Python Pandas for Data Analysis: A Practical Intro
Load CSVs, explore DataFrames, filter and group data, and export results—ideal after you have Python installed.
Data & machine learning Beginner 7 min read
·
pandas wraps NumPy arrays with labels so you can align time series and join tables in memory. You run read_csv to parse files into typed columns; you run info()/describe() because exploratory stats catch bad dtypes before you aggregate wrong.

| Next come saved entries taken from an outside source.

/-- The guard band in percent: the largest that applies (R385). -/
def State.guardBand (s : State) : Nat := if !s.power.calibrated then 10 else if (s.reg Csr.powStat).bit 47 then 5 else 2

/-- The target in units of 1/100 W. -/
def State.target (s : State) : Nat := s.budgetNow * (100 - s.guardBand)

/-! ### Fast loop and pause slots (R387, R388) -/

/-- ESTIMATE_UPDATE: every 1 µs: above 3,300 W every core stops for the next slot, until the estimate falls below that level (R382, R388). -/
def execEstimateUpdate (estimate : Nat) (s : State) : Host.Outcome State Fault Refusal :=
  if !s.mainOn then .next s
  else
    let stop := decide (3300 < estimate) || (s.power.peakStop && decide (3300 ≤ estimate))
    .next { s with power := { s.power with peakStop := stop } }

/-- Run slots per period of core n: the pause duty, or fewer for heat (R387, R399). -/
def State.runSlots (s : State) (n : Nat) : Nat :=
  min (max 1 (s.fld Csr.powStat 55 49)) (64 - (s.power.extraPause.toList.getD n 0))

/-- Core n is stopped in a slot: its stopped slots start at slot 2n mod 64 of each period (R387). -/
def State.stoppedIn (s : State) (n slot : Nat) : Bool := decide ((slot + 64 - 2 * n % 64) % 64 < 64 - s.runSlots n)

/-- PAUSE_SLOT: a new 1 µs slot: the RUNNING cores whose clock is stopped in it (R387, R388). -/
def execPauseSlot (s : State) : Host.Outcome State Fault Refusal :=
  if !s.mainOn then .next s
  else
    let slot := s.now / 1000 % 64
    let stopped : BitVec 32 := s.runningCores.foldl (fun (m : BitVec 32) n =>
      if s.power.peakStop || s.stoppedIn n.val slot then m ||| (1#32 <<< n.val) else m) 0
    .next { s with power := { s.power with stopped := stopped } }

/-! ### Measurement and the control interval (R382 to R387, R392, R393) -/

/-- The absolute difference. -/
def absDiff (a b : Nat) : Nat := (a - b) + (b - a)

/-- POWER_MEASUREMENT: every 100 µs: a measurement and the estimate averaged over the same window, with the input voltage and current and the auxiliary
voltage that PIP_STAT shows; 50 ms of disagreement above 12% enter measured mode (R382, R384, R477). -/
def execPowerMeasurement (measured estimate : Nat) (mainv maina auxv : BitVec 16) (s : State) : Host.Outcome State Fault Refusal :=
  if !s.mainOn then .next s
  else
    let s := s.setReg Csr.pipStat (Word.place mainv.toNat 16 48 ||| Word.place maina.toNat 16 32 ||| Word.place auxv.toNat 16 16)
    let s := (s.setFld Csr.powStat 23 12 (min 4095 measured)).setFld Csr.powStat 11 0 (min 4095 estimate)
    let off := absDiff estimate measured * 100
    let p : Power := { s.power with
      disagree := if 12 * measured < off then s.power.disagree + 1 else 0
      agreeSince := if 6 * measured < off then s.now else s.power.agreeSince }
    let s := { s with power := p }
    if 500 ≤ p.disagree ∧ !(s.reg Csr.powStat).bit 47 then
      .next (((s.setBit Csr.powStat 47 true).bump Csr.powCnt 47 32 1).raise 0x53 [1])
    else .next s

/-- MEASURED_MODE_EXIT: 10 s of disagreement at or below 6% end measured mode (R384). -/
def execMeasuredModeExit (s : State) : Host.Outcome State Fault Refusal :=
  if (s.reg Csr.powStat).bit 47 ∧ s.power.agreeSince + 10000000000 ≤ s.now then
    .next (State.raise { (s.setBit Csr.powStat 47 false) with power := { s.power with disagree := 0 } } 0x53 [0])
  else .next s

/-- CALIBRATION_COMPLETE: after a cumulative 10 s of main power with a core RUNNING the coefficients are stored and the guard band is normal (R383). -/
def execCalibrationComplete (s : State) : Host.Outcome State Fault Refusal :=
  if s.mainOn ∧ !s.power.calibrated ∧ 10000000000 ≤ s.power.runNs then
    let s := { s with power := { s.power with calibrated := true }, flash := { s.flash with powCal := true } }
    .next ((s.setBit Csr.powStat 48 false).raise 0x54 [])
  else .next s

/-- The highest P-state from `top` whose predicted power is at or below the target; PS12 when none is. -/
def State.bestState (s : State) (pred : Vector Nat 13) (top : Nat) : Nat :=
  match (List.range 13).find? (fun p => decide (top ≤ p) && decide (pred.toList.getD p 0 * 100 ≤ s.target)) with
  | some p => p
  | none => 12

/-- The largest k from 1 to 64 whose predicted power is at or below the target; 1 when none is. -/
def State.bestDuty (s : State) (pred : Vector Nat 64) : Nat :=
  match ((List.range 64).reverse).find? (fun i => decide (pred.toList.getD i 0 * 100 ≤ s.target)) with
  | some i => i + 1
  | none => 1

/-- HBM[s]_STAT.PAUSE of every stack: the thermal pause, or the 80% of a power pause (R387, R400). -/
def State.syncHbmPause (s : State) : State :=
  (List.range 8).foldl (fun (t : State) k =>
    if t.stackPresent k then t.setFld (Csr.hbmStat k) 47 40 (max (t.power.pauses.toList.getD k 0) (if t.power.pausing then 204 else 0)) else t) s

/-- POWER_CONTROL_INTERVAL: MODE, EQ and ALIGN take effect; the ceiling becomes the highest P-state whose prediction meets the target, rising by at most
one and falling by at least one while the measurement is above the target; below PS12 the cores pause, and at k = 1 the memory is withheld too (R386, R387,
R392, R393). `pred` predicts the power by P-state, `duty` by k at PS12, `eq` is the bound of R393. -/
def execPowerControlInterval (pred : Vector Nat 13) (duty : Vector Nat 64) (eq : Fin 13) (s : State) : Host.Outcome State Fault Refusal :=
  if !s.serving then .next s
  else
    let ctl := s.reg Csr.powCtl
    let s := { s with power := { s.power with mode := ctl.bit 32, eq := ctl.bit 40, align := min 10 (ctl.field 47 44) } }
    let top := if !s.power.mode then 3 else if s.power.eq then eq.val else 0
    let cur := s.fld Csr.powStat 59 56
    let best := s.bestState pred top
    let next := if best < cur then max top (cur - 1) else best
    let excess := decide (s.target < s.fld Csr.powStat 23 12 * 100)
    let next := if excess then min 12 (max next (cur + 1)) else next
    let short := decide (s.target < pred.toList.getD 12 0 * 100)
    let k := if short then s.bestDuty duty else 64
    let hold := short && decide (s.target < duty.toList.getD 0 0 * 100)
    let was := s.fld Csr.powStat 55 49
    let s := (s.setFld Csr.powStat 59 56 next).setFld Csr.powStat 55 49 k
    let s := State.syncHbmPause { s with power := { s.power with pausing := hold } }
    .next (if k < 64 ∧ (was = 64 ∨ was = 0) then s.raise 0x51 [BitVec.ofNat 64 k] else s)

/-! ### Droop (R390) -/

/-- DROOP_DETECT: a core's clock has been stretched for some cycles; when more than 1/128 of a window's cycles were, its droop ceiling falls one P-state below
the current one; event 0x5B at most once per second per core (R390). -/
def execDroopDetect (n : Fin 32) (cycles : Nat) (excess : Bool) (s : State) : Host.Outcome State Fault Refusal :=
  let o := Csr.powCore n.val
  if !s.mainOn ∨ !s.corePresent n.val then .next s
  else
    let s := s.bump o 31 0 cycles
    if !excess then .next s
    else
      let s := (s.setFld o 55 52 (min 12 (s.fld o 63 60 + 1))).bump Csr.powCnt 63 48 1
      let s : State := { s with power := { s.power with droopAt := s.power.droopAt.set n s.now } }
      let recent := (s.power.droopEventAt[n]).any (fun t => decide (s.now < t + 1000000000))
      if recent then .next (s.withhold 0x5B)
      else
        let s := { s with power := { s.power with droopEventAt := s.power.droopEventAt.set n (some s.now) } }
        .next (s.raise 0x5B [BitVec.ofNat 64 n.val])

/-- DROOP_CEILING_RISE: 10 ms without a droop window raise the droop ceiling one P-state, never above the mode's top (R390, R391). -/
def execDroopCeilingRise (n : Fin 32) (s : State) : Host.Outcome State Fault Refusal :=
  let o := Csr.powCore n.val
  let d := s.fld o 55 52
  if s.mainOn ∧ s.corePresent n.val ∧ s.topState < d ∧ s.power.droopAt[n] + 10000000 ≤ s.now then
    .next { (s.setFld o 55 52 (d - 1)) with power := { s.power with droopAt := s.power.droopAt.set n s.now } }
  else .next s

/-! ### Pools (R394 to R397) -/

/-- POOL_CTL fields of the block. -/
def State.inBlock (s : State) (chip : Nat) : Bool :=
  decide (s.fld Csr.poolCtl 31 24 ≤ chipX chip) && decide (chipX chip ≤ s.fld Csr.poolCtl 39 32) &&
  decide (s.fld Csr.poolCtl 47 40 ≤ chipY chip) && decide (chipY chip ≤ s.fld Csr.poolCtl 55 48)

/-- This chip takes part in a pool: enabled, placed in the block, not HELD (R394, R410). -/
def State.inPool (s : State) : Bool :=
  (s.reg Csr.poolCtl).bit 62 && (s.reg Csr.fabId).bit 63 && s.inBlock s.chip && s.mstate == mReady

/-- The hash of the pool's fields that a report carries: the first four bytes of the SM3 digest of POOL_CTL without LOCK and EN (log 44). -/
def State.poolHash (s : State) : BitVec 32 :=
  BitVec.ofNat 32 ((sm3 (bytesOfNat 8 (s.reg Csr.poolCtl &&& Word.mask 55 0).toNat)).toNat / 2 ^ 224)

/-- The wait fraction of the last 10 ms in units of 1/1,024; 1,024 when no core ran (R395). -/
def Pool.wait (p : Pool) : Nat := if p.runCycles = 0 then 1024 else min 1024 (p.waitCycles * 1024 / p.runCycles)

/-- Chips of this chip's row, or column, that lie in the block. -/
def State.blockLine (s : State) (row : Bool) : List Nat :=
  (s.neighbours.filter (fun c => (if row then chipY c == chipY s.chip else chipX c == chipX s.chip) && s.inBlock c))

/-- A report takes its place in the pool. -/
def Pool.take (p : Pool) (m : PoolMsg) : Pool :=
  let x : PoolMember := { chip := m.chip.toNat, w := m.w, b := m.b, base := m.base, hash := m.hash, missed := 0, arrived := true }
  { p with members := (p.members.filter (fun y => y.chip != x.chip)) ++ [x] }

/-- The pool is left: no budget, nothing heard. -/
def State.leavePool (s : State) (st : Nat) : State :=
  ({ s with pool := { s.pool with members := [], excluded := [] } }.setBudget none).setFld Csr.poolStat 63 61 st
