/-- R346 to R349, R362, R419: sessions. HELLO of a known key opens one and is answered, of an unknown key raises event 0x96; a datagram's request
takes its place in REQID order; a request held for 640 ms takes its turn; CLOSE and 60 s of silence end the session; the oldest event of
a sink goes out on a session of its key and is sent again until acknowledged. Readings of the order of requests and of events: log 39. -/
def Obligations.Sessions : Prop :=
  ∀ (s : State) (k : Fin 64) (port : Fin 8) (x : Session),
    (∀ key nets role, s.serving = true → (s.port port.val).up = true → (s.reg Csr.secStat).bit 55 = true → s.keyRole key = some role →
      s.sessions[k] = none → (∀ i : Fin 64, i < k → s.sessions[i] ≠ none) →
      ∃ t y, exec (.hello port none key true nets) s = .next t ∧ t.sessions[k] = some y ∧ y.role = role ∧ y.ch.key = key ∧ y.ch.port = port.val ∧
        y.ch.nets = nets ∧ y.ch.lastAuth = s.now ∧ y.ch.ready = [] ∧ Output.helloAck port.val 0 y.ch.sid ∈ t.out ∧
        (∀ i : Fin 64, i ≠ k → t.sessions[i] = s.sessions[i]) ∧ Safety.Frame s t []) ∧
    (∀ key nets sigOk, s.serving = true → (s.port port.val).up = true → (s.reg Csr.secStat).bit 55 = true → s.keyRole key = none ∨ sigOk = false →
      ∃ t, exec (.hello port none key sigOk nets) s = .next t ∧ Safety.Raised t 0x96 0 ∧ t.sessions = s.sessions) ∧
    (∀ (ctr : Nat) (id h : BitVec 32) (mt : BitVec 16), s.sessions[k] = some x → (s.port port.val).up = true → x.ch.accepts ctr true = true →
      ctr < 2 ^ 32 → mt.toNat ∈ ningonusTypes → x.ch.last = some h → id = h + 1 → (∀ q ∈ x.ch.kept, q.1 ≠ id) → x.ch.waiting = [] →
      (∀ q ∈ x.ch.ready, q.1 ≠ id ∧ q.2 ∈ ningonusTypes) →
      ∃ t, exec (.data (.ningonus k) port ctr true id mt) s = .next t ∧
        (∃ y, t.sessions[k] = some y ∧ y.role = x.role ∧ y.ch.ready = x.ch.ready ++ [(id, mt.toNat)] ∧ y.ch.lastAuth = s.now ∧ y.ch.port = port.val) ∧
        (∀ i : Fin 64, i ≠ k → t.sessions[i] = s.sessions[i]) ∧ t = { s with sessions := t.sessions }) ∧
    (∀ ctr, s.sessions[k] = some x → x.ch.accepts ctr true = true →
      ∃ t, exec (.close (.ningonus k) ctr true) s = .next t ∧ t = { s with sessions := s.sessions.set k none }) ∧
    (s.sessions[k] = some x → x.ch.lastAuth + 60000000000 ≤ s.now →
      ∃ t, exec (.sessionIdleTimeout (.ningonus k)) s = .next t ∧ t = { s with sessions := s.sessions.set k none }) ∧
    (∀ id mt since, s.sessions[k] = some x → x.ch.waiting = [(id, mt, since)] → x.ch.ready = [] → mt ∈ ningonusTypes → since + 640000000 ≤ s.now →
      ∃ t y, exec (.reqidHoldExpiry (.ningonus k)) s = .next t ∧ t.sessions[k] = some y ∧ y.ch.ready = [(id, mt)] ∧ y.ch.waiting = [] ∧
        t = { s with sessions := t.sessions }) ∧
    (∀ (sink : Fin 4) (q : Sink) (seq : Nat) (e : EventRec) (rest : List (Nat × EventRec)), s.sinks[sink] = some q → s.sessions[k] = some x →
      x.ch.key = q.key → (∀ i : Fin 64, i < k → ∀ y, s.sessions[i] = some y → y.ch.key ≠ q.key) → q.queue = (seq, e) :: rest →
      (∀ r ∈ x.evOut, ¬ (r.sink = sink.val ∧ r.seq = seq)) → (s.port x.ch.port).up = true → x.ch.tx + 1 < 2 ^ 32 →
      ∃ t y, exec (.event sink) s = .next t ∧ Output.eventMsg x.ch.port x.ch.sid x.evNext seq e ∈ t.out ∧ t.sessions[k] = some y ∧ y.evNext = x.evNext + 1 ∧ y.ch.tx = x.ch.tx + 1 ∧
        (∃ r ∈ y.evOut, r.reqid = x.evNext ∧ r.sink = sink.val ∧ r.seq = seq) ∧ t.sinks = s.sinks ∧ Safety.Frame s t []) ∧
    (∀ (r : EventReq) (q : Sink) (e : EventRec), s.sessions[k] = some x → x.evOut = [r] → s.now < r.begun + 5000000000 → r.sent + r.interval ≤ s.now →
      (s.sinks[r.sink]?).join = some q → q.queue.find? (fun m => m.1 == r.seq) = some (r.seq, e) → (s.port x.ch.port).up = true →
      x.ch.tx + 1 < 2 ^ 32 → ∃ t y, exec (.requestRetransmit k) s = .next t ∧ Output.eventMsg x.ch.port x.ch.sid r.reqid r.seq e ∈ t.out ∧ t.sessions[k] = some y ∧
        y.evOut = [{ r with sent := s.now, interval := min 640000000 (2 * r.interval) }] ∧ Safety.Frame s t [])

/-- R11, R12, R350, R465, R468, R469, R471, R472: reading and writing registers on a session. A read answers with the value; a write under MASK puts its
bits into the writable fields alone; a LOCK bit once set keeps them; PING does nothing else. -/
def Obligations.RegisterRequests : Prop :=
  ∀ (s : State) (k : Fin 64) (x : Session) (id : BitVec 32) (rest : List (BitVec 32 × Nat)), Safety.regsCanonical s →
    let plainRegs : List Nat := [Csr.ftCtl, Csr.chkCtl, Csr.fabCtl, Csr.clCtl, Csr.drlCtl]
    let also (o : Nat) : List Nat := if o = Csr.ftCtl then [Csr.ftStat] else []
    let lockable : List Nat := Csr.powCtl :: Csr.poolCtl :: Csr.thmCtl :: Csr.hltCtl :: Csr.memCtl :: Csr.hullCtl :: Csr.ethCtl :: plainRegs
    (Safety.Due s k x 0x1 id rest → ∃ t, exec (.ping k) s = .next t ∧ Safety.Answered t k x id rest { status := 0, body := [] } ∧
      t = { s with out := t.out, sessions := t.sessions }) ∧
    (∀ o : Nat, Safety.Due s k x 0x2 id rest → o < 2 ^ 32 → o % 8 = 0 → csrAssigned o = true → s.csrAbsent o = false → isMailbox o = false → o ≠ Csr.ngsStat →
      ∃ t, exec (.csrRead k (bytesOfNat 2 1 ++ bytesOfNat 6 0 ++ bytesOfNat 4 o ++ bytesOfNat 4 0)) s = .next t ∧
        Safety.Answered t k x id rest { status := 0, body := bytesOfNat 2 1 ++ bytesOfNat 6 0 ++ bytesOfNat 2 0 ++ bytesOfNat 6 0 ++ bytesOfNat 8 (s.csr o).toNat } ∧
        t = { s with out := t.out, sessions := t.sessions }) ∧
    (∀ (o : Nat) (mask value : Word), Safety.Due s k x 0x3 id rest → o ∈ plainRegs → (s.reg o).bit 63 = false →
      let may := (csrAccess o).rw ||| (csrAccess o).rwl
      ∃ t, exec (.csrWrite k (Safety.oneWrite o mask value)) s = .next t ∧
        Safety.Answered t k x id rest (Safety.oneStatus (if mask &&& ~~~may = 0 then 0 else 6)) ∧
        (∀ b, b < 64 → (t.reg o).bit b = if mask.bit b && may.bit b then value.bit b else (s.reg o).bit b) ∧ Safety.Frame s t (o :: also o)) ∧
    (∀ (o : Nat) (mask value : Word), Safety.Due s k x 0x3 id rest → o ∈ plainRegs → (s.reg o).bit 63 = true → mask &&& (csrAccess o).rwl ≠ 0 →
      ∃ t, exec (.csrWrite k (Safety.oneWrite o mask value)) s = .next t ∧ Safety.Answered t k x id rest (Safety.oneStatus 5) ∧
        t.reg o = s.reg o ∧ Safety.Frame s t (o :: also o)) ∧
    (∀ o : BitVec 32, Safety.Due s k x 0x3 id rest → o.toNat ∈ lockable →
      ∃ t, exec (.lockWrite k o) s = .next t ∧ Safety.Answered t k x id rest (Safety.oneStatus 0) ∧
        (∀ b, b < 64 → (t.reg o.toNat).bit b = (b == 63 || (s.reg o.toNat).bit b)) ∧ Safety.Frame s t ([o.toNat, Csr.powStat, Csr.poolStat] ++ also o.toNat))

/-- R233, R323, R326, R350, R362, R389, R392, R447, R463: requests whose write sets something off. A DARK lane restarts, stored lock points are discarded, the
power cap and mode are set, a mark of a channel is cancelled, retentions end with event 0x9F, drills are enabled, a sink is bound. -/
def Obligations.SettingRequests : Prop :=
  ∀ (s : State) (k : Fin 64) (x : Session) (id : BitVec 32) (rest : List (BitVec 32 × Nat)), Safety.regsCanonical s →
    let ok (t : State) : Prop := Safety.Answered t k x id rest (Safety.oneStatus 0) ∧ Safety.SameMemory s t ∧ t.cores = s.cores
    let done (t : State) : Prop := Safety.Answered t k x id rest { status := 0, body := [] } ∧ Safety.SameMemory s t ∧ t.cores = s.cores
    (∀ i : Fin 128, Safety.Due s k x 0x3 id rest → s.laneState i.val = laneDark → s.waveDark (laneCart i.val) (i.val % 8) = false →
      ∃ t, exec (.optLaneRetry k i) s = .next t ∧ ok t ∧ t.laneState i.val = laneRestore ∧ t.fld (Csr.optLane i.val) 59 58 = 0) ∧
    (Safety.Due s k x 0x3 id rest → ∃ t, exec (.hullCold k) s = .next t ∧ ok t ∧ t.flash.points = 0) ∧
    (∀ cap : BitVec 16, Safety.Due s k x 0x3 id rest → (s.reg Csr.powCtl).bit 63 = false → 900 ≤ cap.toNat → cap.toNat ≤ 3200 →
      ∃ t, exec (.powCapWrite k cap) s = .next t ∧ ok t ∧ t.fld Csr.powCtl 15 0 = cap.toNat ∧
        (cap.toNat ≠ s.fld Csr.powCtl 15 0 → Safety.Raised t 0x50 0) ∧ Safety.SameRegisters s t [Csr.powCtl, Csr.powStat]) ∧
    (∀ mode eq align, Safety.Due s k x 0x3 id rest → (s.reg Csr.powCtl).bit 63 = false →
      ∃ t, exec (.powModeWrite k mode eq align) s = .next t ∧ ok t ∧ (t.reg Csr.powCtl).bit 32 = mode ∧ (t.reg Csr.powCtl).bit 40 = eq ∧
        t.fld Csr.powCtl 47 44 = align.toNat ∧ t.fld Csr.powCtl 15 0 = s.fld Csr.powCtl 15 0 ∧ Safety.SameRegisters s t [Csr.powCtl, Csr.powStat]) ∧
    (∀ (st : Fin 8) (bits : BitVec 32), Safety.Due s k x 0x3 id rest → s.stackPresent st.val = true →
      let map := s.reg (Csr.hbmChanMap st.val)
      ∃ t, exec (.hbmChanClr k st bits) s = .next t ∧ ok t ∧
        (∀ c, c < 32 → (t.reg (Csr.hbmChanMap st.val)).bit (32 + c) = (map.bit (32 + c) && !(bits.getLsbD c && !map.bit c))) ∧
        (∀ c, c < 32 → (t.reg (Csr.hbmChanMap st.val)).bit c = map.bit c) ∧
        (∀ c, c < 32 → (t.flash.retest[st]).getLsbD c = ((s.flash.retest[st]).getLsbD c || (bits.getLsbD c && map.bit c)))) ∧
    (Safety.Due s k x 0x3 id rest → ∃ t, exec (.hltRelease k) s = .next t ∧ ok t ∧ t.retained = [] ∧
      ∀ r ∈ s.retained, Safety.Raised t 0x9F r.job) ∧
    (∀ v : Word, Safety.Due s k x 0x51 id rest → (s.reg Csr.drlCtl).bit 63 = false →
      ∃ t, exec (.drillSet k (bytesOfNat 8 v.toNat)) s = .next t ∧ done t ∧ t.fld Csr.drlCtl 11 0 = v.field 11 0 ∧
        t.fld Csr.drlCtl 55 32 = v.field 55 32 ∧ Safety.SameRegisters s t [Csr.drlCtl]) ∧
    (∀ (sink : Fin 4) (mask : BitVec 16), Safety.Due s k x 0x20 id rest →
      ∃ t q, exec (.sinkSet k (BitVec.ofNat 8 sink.val) mask) s = .next t ∧ done t ∧ t.sinks[sink] = some q ∧ q.key = x.ch.key ∧ q.mask = mask ∧
        (∀ i : Fin 4, i ≠ sink → t.sinks[i] = s.sinks[i]) ∧ ∀ o, t.reg o = s.reg o)

/-- R350, R353, R357 to R359, R377, R404, R459: requests on work and levels. SUBMIT of an owner's or operator's key is accepted and the descriptor is
fetched, once per digest; CANCEL ends a job that has not started with record START_FAILED, reason 8, event 0x98, and asks the halt of a running one
with cause 8; JOB_QUERY answers with the last record; WORKLIST sets or disables a list; LEVEL_SET sets a level within the firmware's range; RESUME
leads from HELD to READY, event 0x58. The order of the answers is the model's reading: log 43, 48. -/
def Obligations.JobRequests : Prop :=
  ∀ (s : State) (k : Fin 64) (x : Session) (id : BitVec 32) (rest : List (BitVec 32 × Nat)), Safety.regsCanonical s →
    let ok (t : State) : Prop := Safety.Answered t k x id rest { status := 0, body := [] }
    let portRegs := (List.range 8).map Csr.ethPortStat
    (∀ body : List Byte, Safety.Due s k x 0x10 id rest → (s.reg Csr.secStat).bit 60 = false → body.length = 224 → refClean body 32 = true →
      bodyNat body 98 30 = 0 → s.maySign (digestOfBytes ((body.drop 128).take 32)) = true → s.resetAfterJobs = false → s.acquittal = none →
      s.mstate ≠ mHeld → bodyNat body 96 2 = s.fld Csr.capNl 23 16 →
      let digest := digestOfBytes ((body.drop 64).take 32)
      ∃ t, exec (.submit k body true) s = .next t ∧ ok t ∧ t.jobs = s.jobs ∧ Safety.Frame s t portRegs ∧
        (s.digestHeld digest = true → t = { s with out := t.out, sessions := t.sessions }) ∧
        (s.digestHeld digest = false → (∃ y ∈ t.xfers, y.purpose = .descriptor digest ∧ y.server = serverAt body 0) ∧
          ∃ a : Admission, t.admissions = s.admissions ++ [a] ∧ a.digest = digest ∧ a.key = digestOfBytes ((body.drop 128).take 32) ∧ a.nl = bodyNat body 96 2 ∧
            a.ref = refOf body 32 ∧ a.server = serverAt body 0)) ∧
    (∀ (job : Word) (j : Job), Safety.Due s k x 0x11 id rest → s.job? job = some j → x.role = 0 ∨ j.key = x.ch.key →
      (j.phase ≠ .running → s.resetAfterJobs = false →
        ∃ t, exec (.cancel k job) s = .next t ∧ ok t ∧ t.job? job = none ∧ Safety.Raised t 0x98 job ∧
          ∀ r, s.rings.find? (fun r => r.job == job && !r.final) = some r → r.waiting.length < 256 →
            ∃ y ∈ t.rings, y.job = job ∧ y.final = true ∧ y.waiting = r.waiting ++
              [{ job := job, seq := r.nextSeq, kind := 2, reason := 8, ft := s.ft, arg := 0, detail := [] }]) ∧
      (j.phase = .running →
        ∃ t, exec (.cancel k job) s = .next t ∧ ok t ∧ t.job? job = some { j with cancelled := true } ∧ Safety.Frame s t [] ∧
          t.halts = s.halts ++ [{ job := job, cause := 8, detail := 0, loc := 0, ft := s.ft, fenced := false }])) ∧
    (∀ (job : Word) (r : JobRecord), Safety.Due s k x 0x12 id rest → s.lastRecords.find? (fun r => r.job == job) = some r →
      ∃ t, exec (.jobQuery k job) s = .next t ∧ Safety.Answered t k x id rest { status := 0, body := complBytes r } ∧
        t = { s with out := t.out, sessions := t.sessions }) ∧
    (∀ (list : Fin 4) (server : BitVec 256) (rkey va len interval : Nat), Safety.Due s k x 0x13 id rest → interval = 0 ∨ (10 ≤ interval ∧ interval ≤ 60000) →
      ∃ t, exec (.worklist k list.val server rkey va len interval) s = .next t ∧ ok t ∧
        t.worklists[list] = (if interval = 0 then none else
          some { server := server, ref := { srv := 0, rkey := rkey, va := va, len := len }, interval := interval, cons := 0, polled := none }) ∧
        (∀ i : Fin 4, i ≠ list → t.worklists[i] = s.worklists[i]) ∧ t = { s with out := t.out, sessions := t.sessions, worklists := t.worklists }) ∧
    (∀ v : Byte, Safety.Due s k x 0x30 id rest →
      (s.fld Csr.clLvl 15 8 ≤ v.toNat → v.toNat ≤ s.fld Csr.clLvl 23 16 →
        ∃ t, exec (.levelSet k [1, v]) s = .next t ∧ ok t ∧ t.fld Csr.clLvl 7 0 = v.toNat ∧ Safety.Frame s t [Csr.clLvl, Csr.jrnStat]) ∧
      (s.fld Csr.capNl 7 0 ≤ v.toNat → v.toNat ≤ s.fld Csr.capNl 15 8 →
        ∃ t, exec (.levelSet k [2, v]) s = .next t ∧ ok t ∧ t.fld Csr.capNl 23 16 = v.toNat ∧ Safety.Frame s t [Csr.capNl, Csr.jrnStat])) ∧
    (Safety.Due s k x 0x31 id rest → s.mstate = mHeld → (s.reg Csr.secStat).bit 55 = true →
      (∀ i, i < 57 → s.sitePresent i = true → s.siteCool i = true) →
      ∃ t, exec (.resume k) s = .next t ∧ ok t ∧ t.mstate = mReady ∧ t.flash.held = false ∧ Safety.Raised t 0x58 0 ∧
        Safety.Frame s t [Csr.powStat, Csr.jrnStat])
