-- ==== Sys2Proof/Laws/State.lean ====
section
/-! SUPPORT. What each basic update of the state and of a core leaves as it was: one lemma per update and field, true by
computation, so that no proof unfolds a record update. Then the same of raising an event, and of reading back. -/

namespace Sys2Proof.Machine

section
variable (s : State)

Install Python in a venv, then pip install pandas (often with pyarrow or matplotlib).
Core objects
Why Series vs DataFrame: A Series is a single column with an index; a DataFrame is a table—operations broadcast along columns.
Load and peek
Why head/info/describe: Confirms delimiter parsing worked and shows null counts and numeric ranges before you trust aggregates.
import pandas as pd
df = pd.read_csv("data.csv")
df.head()
df.info()
df.describe()
Select and filter
Why boolean indexing: Vectorized filters are faster than Python loops and keep code readable.
df[df["region"] == "EU"]
df.loc[:, ["date", "revenue"]]
Group and aggregate
df.groupby("product_id")["revenue"].sum()
What this does: Splits rows by product_id, computes per-group sum—SQL GROUP BY analogue.
Joins
pd.merge(df_orders, df_customers, on="customer_id", how="left")
Why specify how: Defaults differ from SQL habits; left joins keep all orders even if a customer row is missing.
Missing data
isna(), fillna(), or explicit drops—document assumptions for reproducibility.
Frequently asked questions
Pandas vs SQL?
Use SQL in the database for big aggregates; pandas shines for exploration and glue code in Python.
Performance?
For huge tables, consider Polars, DuckDB, or push work into the database.
Notebooks?
Jupyter is fine; keep notebooks under Git with cleared outputs or export scripts for production.
Time zones?
Parse with pd.to_datetime(..., utc=True) and normalize early.